Still, several raised concerns about the precedent set by the deal, noting there are many other American-made products China would be interested in purchasing that could be detrimental to U.S. interests.
“Are we now going to see the Commerce Department shaking down high-tech exporters generally for a 15 percent cut? Are we going to see the State Department, which regulates exports of defense weaponry, start shaking down defense exporters for a 15 percent cut?” Harrell asked.
“I have to assume that there would be some lines, maybe it is F-35s. Would he sell nuclear weapons? You have to think there are some lines that Trump wouldn’t cross. But this is blowing past a bunch of past precedent, and I think suggests that whatever lines he does have that he would not be willing to cross are very, very different from the lines any previous president would have had.”
Rep. Jake Auchincloss (D-Mass.) noted that Trump has also sought to bypass a law passed by Congress and signed by former President Biden that would block the popular app TikTok unless the China-based ByteDance sells the company.
Born out of fears that Chinese law could require the app to hand over data on Americans, Trump has punted enforcement, signing three separate extensions.
“So now the US government is financially motivated to sell AI to China?” Auchincloss wrote on the social platform X. “Makes me shudder to think what a TikTok deal might look like.”
Tobin, however, said China is likely to set their sights on securing more advanced chips than the H20, including the Blackwell, which is still under development.
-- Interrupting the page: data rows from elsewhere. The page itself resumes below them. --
-- ==== Sys2Proof/Safety.lean ====
section
/-!
DEFINITION. Safety: the words in which statements speak: the parts of the state, what a command leaves unchanged, a run of commands, and the
outputs that both safety channels permit (R17).
-/
namespace Sys2Proof.Machine

/-- The parts of the state, one for each field of State. -/
inductive Piece where
  | time | comb | links | tagCtr | forgs | cells | est | surv | learned | reg | disp | therm | guard | core | host | can | prog
  | recorder | mem | boot | upd | bist | pwr | out | freeCtr | pending
  deriving DecidableEq, Repr

/-- A part has the same content in two states. -/
def Piece.same : Piece → State → State → Prop
  | .time, s, t => t.time = s.time
  | .comb, s, t => t.comb = s.comb
  | .links, s, t => t.links = s.links
  | .tagCtr, s, t => t.tagCtr = s.tagCtr
  | .forgs, s, t => t.forgs = s.forgs
  | .cells, s, t => t.cells = s.cells
  | .est, s, t => t.est = s.est
  | .surv, s, t => t.surv = s.surv
  | .learned, s, t => t.learned = s.learned
  | .reg, s, t => t.reg = s.reg
  | .disp, s, t => t.disp = s.disp
  | .therm, s, t => t.therm = s.therm
  | .guard, s, t => t.guard = s.guard
  | .core, s, t => t.core = s.core
  | .host, s, t => t.host = s.host
  | .can, s, t => t.can = s.can
  | .prog, s, t => t.prog = s.prog
  | .recorder, s, t => t.recorder = s.recorder
  | .mem, s, t => t.mem = s.mem
  | .boot, s, t => t.boot = s.boot
  | .upd, s, t => t.upd = s.upd
  | .bist, s, t => t.bist = s.bist
  | .pwr, s, t => t.pwr = s.pwr
  | .out, s, t => t.out = s.out
  | .freeCtr, s, t => t.freeCtr = s.freeCtr
  | .pending, s, t => t.pending = s.pending

/-- Every part but those listed is unchanged. -/
def keepsBut (ps : List Piece) (s t : State) : Prop := ∀ p : Piece, p ∉ ps → p.same s t

/-- The command completes, in a state with the property P. -/
def Completes (c : Instr) (s : State) (P : State → Prop) : Prop := ∃ t, exec c s = .next t ∧ P t

/-- Every part but the queue. -/
def everyPart : List Piece :=
  [.time, .comb, .links, .tagCtr, .forgs, .cells, .est, .surv, .learned, .reg, .disp, .therm, .guard, .core, .host, .can, .prog, .recorder, .mem, .boot, .upd, .bist, .pwr, .out, .freeCtr]

/-- Every part but the queue and those listed. -/
def allBut (ps : List Piece) : List Piece := everyPart.filter fun p => !ps.contains p

/-- The parts of the state that a command may change, whatever its operands and the state; every other part stays as it is. -/
def mayChange : Instr → List Piece
  | .porNRelease .. | .vmainLoss .. | .porNAssert .. | .vmainReturn .. => allBut [.learned, .out, .freeCtr]
  | .startStep .. | .frameBoundary .. | .fhpDatagram .. | .close .. | .keepalive .. | .readItems .. | .readSlots .. | .readMap .. | .subscribe ..
  | .unsubscribe .. | .paramRead .. | .editLock .. | .paramWrite .. | .commit .. | .discard .. | .eventList .. | .recRead .. | .progLoad ..
  | .progRead .. | .updBegin .. | .updChunk .. | .updStatus .. | .capRead .. | .journalRead .. | .bistRead .. => everyPart
  | .startTimeAcquisition .. => [.time, .guard, .host, .can, .recorder, .boot]
  | .startDiscoveryEnd .. | .changeMode .. | .confirmScv .. => [.time, .recorder, .boot]
  | .tickBoundary .. | .measurementLostStop .. => [.time, .est, .reg, .disp, .guard, .recorder]
  | .sampleInstant .. => [.time, .comb, .est, .reg, .prog]
  | .laneSample .. => [.time, .est, .surv, .reg, .guard, .recorder, .pwr]
  | .outputSaturated .. | .recorderCommitMissed .. | .eventRecord .. | .ptpSync .. | .ptpAnnounce .. | .ptpPdelay .. | .announceTimeout ..
  | .syncBoundExceeded .. | .ppsInEdge .. | .syncLost .. | .capInEdge .. | .compareArm .. | .clearRecorderRegion .. | .peerDelayExpiry .. => [.time, .recorder]
  | .pwmTurningPoint .. => [.time, .reg, .out]
  | .laneTakeover .. => [.time, .est, .reg, .disp, .guard, .recorder, .bist]
  | .uwbSync .. => [.time, .links, .surv, .recorder, .out]
  | .beaconNotConfirmed .. | .joinRequest .. => [.time, .links, .recorder]
  | .radioPortReset .. => [.time, .links, .recorder, .out]
  | .radioPortReady .. => [.time, .links, .out]
  | .uplink .. => [.time, .links, .forgs, .surv, .recorder]
  | .bulkUp .. => [.time, .links, .tagCtr, .forgs, .recorder, .boot, .upd]
  | .uplinkDeadline .. => [.time, .links, .forgs, .recorder]
  | .bulkTransferTimeout .. => [.time, .links, .tagCtr, .forgs, .recorder]
  | .keyActivation .. => [.time, .links]
  | .estimatorUpdate .. => [.time, .links, .tagCtr, .forgs, .cells, .est, .surv, .learned, .recorder, .mem, .pwr]
  | .estimatorOverrun .. => [.time, .forgs, .cells, .est, .recorder]
  | .combPublication .. => allBut [.cells, .learned, .core, .host, .mem, .upd, .bist, .out, .freeCtr]
  | .openWireResultTimeout .. | .burstResultTimeout .. | .foragerStagingFail .. => [.time, .forgs, .recorder]
  | .openWireRetry .. | .releaseRosterEntry .. | .openWireTest .. => [.time, .links, .tagCtr, .forgs]
  | .programDeadline .. => [.time, .prog, .recorder, .pwr]
  | .safetyEvaluation .. => [.time, .guard, .core, .can, .recorder, .boot, .out]
  | .safetyEvaluationMissed .. | .fslWatchdogExpiry .. => [.time, .core, .recorder, .boot]
  | .fslUnitReceived .. => [.time, .core, .host, .can, .recorder]
  | .aliveToggle .. | .permitWithdrawn .. | .guardValue .. | .guardMean .. | .floopEdgeDrive .. | .floopInEdge .. | .tripInputChange ..
  | .tripDiscrepancy .. | .resetNFall .. | .floopEdgeNotReturned .. => [.time, .est, .guard]
  | .permitLapse .. | .guardScvRecompute .. | .stuckReset .. => [.time, .est, .guard, .core, .recorder]
  | .contactorRelease .. | .contactorFeedbackFault .. | .contactorWeld .. | .resetNRise .. | .stuckResetClear .. => [.time, .est, .guard, .recorder]
  | .cfbChange .. | .clearFailedConnection .. => [.time, .est, .disp, .guard, .recorder]
  | .resetWindowClose .. => [.time, .core, .recorder]
  | .connectionTimeout .. | .disconnectionTmax .. | .sourceRevert .. | .allowanceTimeout .. | .restWindowExpiry .. | .hostSetpoint ..
  | .connectString .. | .closeRestWindow .. => [.time, .disp, .recorder]
  | .lossHoldExpiry .. | .hostAllowance .. | .selectSetpointSource .. | .disconnectString .. => [.time, .disp]
  | .burstArm .. => [.time, .links, .tagCtr, .surv]
  | .burstCurrentSample .. | .impedanceResult .. => [.time, .surv]
  | .surveyBins .. | .impedanceSurveyAbort .. | .abortImpedanceSurvey .. => [.time, .links, .tagCtr, .forgs, .surv, .learned, .recorder]
  | .capacitySurveyAbort .. | .abortCapacitySurvey .. => [.time, .est, .surv, .learned, .recorder]
  | .roundDieSensors .. => [.time, .therm, .recorder]
  | .roundSupplySample .. => [.time, .recorder, .pwr]
  | .bistSlice .. => [.time, .recorder, .mem, .bist]
  | .bistSliceAbort .. => [.time, .recorder, .bist]
  | .recorderCommit .. => [.time, .recorder, .freeCtr]
  | .fetchTrap .. | .restartModule .. => allBut [.learned, .freeCtr]
  | .dmaHalt .. => allBut [.tagCtr, .forgs, .cells, .est, .surv, .reg, .disp, .therm, .guard, .upd, .out]
  | .bankCopyComplete .. | .corePairFail .. => [.time, .mem]
  | .pfwNFall .. => [.time, .surv, .learned, .host, .recorder, .boot, .pwr, .out]
  | .powerFailSequenceEnd .. => [.time, .recorder, .boot, .pwr]
  | .vguardLoss .. => [.time, .guard, .pwr]
  | .ptpSyncSend .. => [.time, .recorder, .out]
  | .syncInEdge .. | .pulseInEdge .. | .ppsOut .. | .configuredOutput .. => [.time]
  | .transmitTimestamp .. => [.time, .can, .recorder, .out]
  | .openSession .. => [.time, .host, .recorder, .out, .freeCtr]
  | .sessionIdleTimeout .. => [.time, .host, .recorder]
  | .push .. | .prpSupervision .. => [.time, .host, .recorder, .out]
  | .commitComplete .. => [.time, .host, .recorder, .boot, .out]
  | .programStagingTimeout .. | .releaseForce .. => [.time, .prog]
  | .updateStagingIdle .. | .abortUpdate .. => [.time, .links, .tagCtr, .forgs, .recorder, .upd]
  | .manualDuty .. | .automatic .. => [.time, .reg, .recorder]
  | .startImpedanceSurvey .. => [.time, .surv, .disp, .recorder]
  | .startCapacitySurvey .. => [.time, .est, .surv, .disp, .recorder]
  | .writeLearnedValues .. => [.time, .surv, .learned, .recorder]
  | .renewNetworkKey .. => [.time, .links, .tagCtr, .recorder, .boot, .freeCtr]
  | .programMode .. | .forceVariable .. | .activateOnlineChange .. => [.time, .prog, .recorder]
  | .activateUpdate .. | .updateConfirmation .. => [.time, .recorder, .upd]
  | .runDeepSelfTest .. => [.time, .est, .reg, .guard, .recorder, .bist]
  | .activationSequence .. | .deepTestEnd .. => allBut [.freeCtr]
  | .updateRollback .. => [.time, .links, .tagCtr, .disp, .recorder, .upd]
  | .icmpEcho .. | .arpRequest .. => [.time, .host, .out]
  | .canFrameReceived .. | .timeRef .. | .timeFollow .. | .timeRefReceived .. | .timeMasterTakeover .. | .canErrorState .. | .canAutobaud ..
  | .canTxRemoval .. | .canopenSync .. | .canopenHeartbeat .. | .canopenSdoResponse .. | .canopenEmcy .. | .canopenStationAbsent ..
  | .timeFollowUpMissing .. => [.time, .can, .recorder]
  | .setpoint .. => [.time, .disp, .can, .recorder]
  | .canBusoffRecovery .. | .canopenTpdo .. => [.time, .can]
  | .pdelayReqSend .. | .bulkDownSlot .. => [.time, .out]

/-- The commands that the Guard or the output permit stage carries out, and after which the stage forms its outputs (R326). -/
def guardCommand : Instr → Bool
  | .guardValue .. | .guardMean .. | .floopEdgeDrive .. | .floopInEdge .. | .floopEdgeNotReturned .. | .tripInputChange .. | .tripDiscrepancy ..
  | .cfbChange .. | .contactorFeedbackFault .. | .contactorWeld .. | .guardScvRecompute .. | .permitLapse .. | .resetNFall .. | .resetNRise ..
  | .stuckReset .. | .stuckResetClear .. => true
  | _ => false

/-- Output of the stage for string n: GATE_ENn is high only under both permits (R17). -/
def gateSafe (s : State) (n : Nat) : Prop := gateEn s n = true → permits s n = true

/-- A request of session id passes checks 1 to 7 of R390: the session is open in slot k, its sequence number is new, and its bucket holds a request; a halted Start serves the opcode (R519). -/
def admitted (t id seq opcode : Nat) (pay : List Byte) (k : Nat) (x : Session) (s : State) : Prop :=
  netUp s = true ∧ (s.boot.phase = .halted → haltedServes opcode pay = true) ∧ slotOf s id = some k ∧ sessionAt s k = some x ∧
  1 ≤ (seq + 2 ^ 32 - x.sLast) % 2 ^ 32 ∧ (seq + 2 ^ 32 - x.sLast) % 2 ^ 32 ≤ 1024 ∧ 1 ≤ bucket s x t

/-- The parts of a reply have left for the session, the last one marked as the last. -/
def replied (x : Session) (opcode seq : Nat) (parts : List (List Byte)) (s r : State) : Prop :=
  r.out = ((markMore parts).map fun p => Output.fhp x.addr x.port (fhpMessage x.key (if p.2 then 5 else 1) x.id seq opcode p.1)).reverse ++ s.out

/-- Slot k after a request has been carried out (R397, R399, R413): its number is the last one, its time the time of the last request, one token is spent, and its reply is kept; no other slot changes. -/
def notedIn (k : Nat) (x : Session) (t seq opcode : Nat) (parts : List (List Byte)) (subs : List Subscription) (s r : State) : Prop :=
  (∃ w, sessionAt r k = some w ∧ w.id = x.id ∧ w.role = x.role ∧ w.addr = x.addr ∧ w.port = x.port ∧ w.sLast = seq ∧ w.lastReq = t ∧ w.confirmed = true ∧
    w.tokens = bucket s x t - 1 ∧ w.tokensAt = t ∧ w.subs = subs ∧ ({ seq := seq, opcode := opcode, parts := parts, running := false } : FhpReply) ∈ w.replies) ∧
  ∀ j, j ≠ k → sessionAt r j = sessionAt s j

/-- A request has been carried out: it is noted in its slot, and its reply has left. -/
def carriedOut (k : Nat) (x : Session) (t seq opcode : Nat) (parts : List (List Byte)) (s r : State) : Prop :=
  notedIn k x t seq opcode parts x.subs s r ∧ replied x opcode seq parts s r

end Sys2Proof.Machine
end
Trump suggested Monday that he would consider making a deal on a reduced-capacity version of the Blackwell.
Trump’s dealmaking, Tobin said, will suggest to the Chinese that such things are now open to negotiation, a dynamic she warns the government is also using with Nvidia.
China’s warning not to immediately order Nvidia’s chips serves a twofold purpose, she said, one that allows them to exert some control over the company while opening the door to demanding information about the chips that could aid in their replication.
“They know there are technical means that could potentially be weaponized,” she said, adding that while China has “rational” security concerns, the move is also “a pretext for squeezing out more from Nvidia” by a country that has previously required companies to share their intellectual property.
“The Chinese government has already been calling Nvidia in to explain whether its chips are secure, and that’s a way to put Nvidia on notice and say, ‘Hey, you better be behaving the way we want you to, or else we’re going to make it very painful for you to stay in the China market.’”
Nvidia has previously said it would not send “any [graphics processing unit] designs to China to be modified to comply with export controls.”
“Our products are extraordinarily complex and take tens of thousands of engineering years to create, and by the time an NVIDIA product is available in the market, we are already far along in our design of the next one,” a spokesperson said Tuesday.
Any Chinese advances may mean the deal may only be of short-term value to Nvidia, Tobin argued, but it’s one she said the government should shield against.
“The role of government is to put the guardrails on so that private interests don’t control our national security,” Tobin said.